The three of them are squirming now.

  ‘And Leia’s charging round the shop, trying to climb up the video shelves!’ Chris makes the scrabbling motion again, his face a mask of open-mouthed terror. ‘And the girl in the shop,’ he leaps up, hunching his shoulders and crying out in a high-pitched voice, ‘she’s screaming, I DON’T LIKE DOGS! And I’m chasing Leia all round the shop yelling at her, but she’s possessed!’

  Cathy pushes in, ‘She destroyed all the shelves—DVDs and videos everywhere—and knocked a little boy over!’

  Margaret cries, ‘The general manager of Video Ezy in Sydney rang the Rundle Council to complain!’

  Mandy has been smiling as she listens, but now she simply watches the three of them—Chris laughing with his head back, Margaret and Cathy tittering.

  Eventually Margaret says, ‘Anyway, she’s been very good since then. Haven’t you, Leia. Yes.’ And she tears a lump of bread and feeds it to the dog.

  ‘Till the biting,’ snorts Cathy into her glass, giggling again.

  Margaret has noticed Mandy sitting silent across the table, tilting her wine glass on its base, turning it in small circles on the table.

  ‘It was back before Christmas, love—in November, I think,’ says Margaret, her voice steadying. She casts her gaze to the ceiling, trying to remember the date, as if a specific chronology will somehow ease the tension that has suddenly stretched over the moment.

  ‘I think you were in—’ she searches her mind again, flushing—‘Oh. I’m not sure. Baghdad, I suppose.’

  She shoots a testy glance at Cathy, who is still snickering with Chris and pawing the air. Chris catches Margaret’s frown, and looks at Mandy, and stops laughing.

  Mandy smiles tightly. She feels the muscles in her face.

  For most of November she had been trying to get into Basra. A quick, rainy pattern of images and sensations ripples through her—the juddering of the car, the nights peppered with brightness. Adrenaline a taste in her saliva for days. The dead dogs rotting. She had not told Chris or her parents she went to Basra, and if they had seen any reports on television they didn’t notice hers. Or had forgotten.

  She leans across the table to collect their empty plates. ‘I didn’t know you were all here together then. I would have phoned,’ she says, standing. She grips the plates and turns toward the kitchen. Her father lies lifeless in a hospital bed, and they are telling dog stories.

  The other three glance at one another.

  At the door Mandy stops, turns and says, ‘I don’t suppose anyone’s heard from Stephen yet?’

  CHAPTER SEVEN

  Day two

  MANDY WAKES at four into the stark blue space of her jet lag, eyes wide open. Chris breathes heavily beside her. She has had a dream, a bad one, but there is no clarity to her recall of it—only the familiar riverweed of dread, wrapping itself beneath the surface of the night.

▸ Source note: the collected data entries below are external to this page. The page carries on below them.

/-- RCP, RSQ and SQRT. -/
def fRcp (a : Word) : Word × FFlags :=
  match unpack fp32 a.toNat with
  | .nan s => (BitVec.ofNat 32 (canonNan fp32), { nv := s })
  | .zero neg => (BitVec.ofNat 32 (infBits fp32 neg), { dz := true })
  | .inf neg => (BitVec.ofNat 32 (signBit fp32 neg), {})
  | .fin neg m e =>
    let r := rcpDyadic m e
    if m = 2 ^ Nat.log2 m then toW (roundFin fp32 .rne neg 1 (-leadExp m e)) else approxV 0x02#8 1 a neg r.1 r.2.1 r.2.2
def fRsq (a : Word) : Word × FFlags :=
  match unpack fp32 a.toNat with
  | .nan s => (BitVec.ofNat 32 (canonNan fp32), { nv := s })
  | .zero neg => (BitVec.ofNat 32 (infBits fp32 neg), { dz := true })
  | .inf neg => if neg then (BitVec.ofNat 32 (canonNan fp32), { nv := true }) else (0#32, {})
  | .fin neg m e =>
    if neg then (BitVec.ofNat 32 (canonNan fp32), { nv := true })
    else let r := rsqDyadic m e; approxV 0x03#8 1 a false r.1 r.2.1 r.2.2
def fSqrt (a : Word) : Word × FFlags :=
  match unpack fp32 a.toNat with
  | .nan s => (BitVec.ofNat 32 (canonNan fp32), { nv := s })
  | .zero _ => (a, {})
  | .inf neg => if neg then (BitVec.ofNat 32 (canonNan fp32), { nv := true }) else (a, {})
  | .fin neg m e =>
    if neg then (BitVec.ofNat 32 (canonNan fp32), { nv := true })
    else let r := sqrtDyadic m e; toW (roundFin fp32 .rne false r.1 r.2.1)

/-- NEG and ABS: exact, no flag, a NaN gives the canonical NaN (08 Table 8.7). -/
def fNeg (a : Word) : Word × FFlags := if isNan (unpack fp32 a.toNat) then (BitVec.ofNat 32 (canonNan fp32), {}) else (a ^^^ 0x80000000#32, {})
def fAbs (a : Word) : Word × FFlags := if isNan (unpack fp32 a.toNat) then (BitVec.ofNat 32 (canonNan fp32), {}) else (a &&& 0x7FFFFFFF#32, {})

/-- FLOOR, CEIL, TRUNC and RNDNE: rounding to an integer in a direction; the sign of a zero result is the input's. -/
def fInt (dir : Dir) (a : Word) : Word × FFlags :=
  match unpack fp32 a.toNat with
  | .nan s => (BitVec.ofNat 32 (canonNan fp32), { nv := s })
  | .fin neg m e =>
    if 0 ≤ e then (a, {})
    else
      let r := roundAt (roundsUp dir neg) m e 0
      if r.1 = 0 then (BitVec.ofNat 32 (signBit fp32 neg), {}) else toW (roundFin fp32 .rne neg r.1 0)
  | _ => (a, {})

/-- FRACT: x minus its floor, rounded, then capped below 1.0. -/
def fFract (a : Word) : Word × FFlags :=
  match unpack fp32 a.toNat with
  | .nan s => (BitVec.ofNat 32 (canonNan fp32), { nv := s })
  | .inf _ => (BitVec.ofNat 32 (canonNan fp32), { nv := true })
  | .zero _ => (0#32, {})
  | .fin neg m e =>
    if 0 ≤ e then (0#32, {})
    else
      let v := scaled (.fin neg m e) e
      let one : Int := ((1 <<< (-e).toNat : Nat) : Int)
      let d := v % one
      if d = 0 then (0#32, {})
      else
        let r := roundFin fp32 .rne false d.natAbs e
        if 0x3F7FFFFF < r.1 then (0x3F7FFFFF#32, { nx := true }) else toW r

/-- FSCALE: A times 2^n, the power applied exactly (08 R191). -/
def fScale (a n : Word) : Word × FFlags :=
  match unpack fp32 a.toNat with
  | .nan s => (BitVec.ofNat 32 (canonNan fp32), { nv := s })
  | .fin neg m e => toW (roundFin fp32 .rne neg m (e + n.toInt))
  | _ => (a, {})

end Sys2Proof.Machine
end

  She sits up, careful not to wake Chris, and eases out of the bed. She feels around in her suitcase on the floor for clothes, then carries them through the darkened house to the kitchen, where she dresses. She has never been more awake, alert. A streetlight and the moon fill the kitchen with a pallid light; enough for her to be able to put the kettle on.

  She takes her hot cup and sits out on the back step with it, listening in the quiet, until the sky begins to lighten, revealing the simultaneous familiarity and strangeness of this house, this yard. Above her is a pergola of white painted wood that has been added in the last four years, and a sturdy jasmine has plaited itself around the nearest post. Next to the garage is the old neat square of tough lawn bordered by a hydrangea, some azaleas alongside the garage wall. The rusting basketball ring is gone from above the garage door. Some sparsely planted red-leafed cordylines now line the driveway, but the same old crazy pavers shine in the gloom, leading down to the fishpond at the bottom of the yard, fashioned from lumpen rocks by her father in the seventies.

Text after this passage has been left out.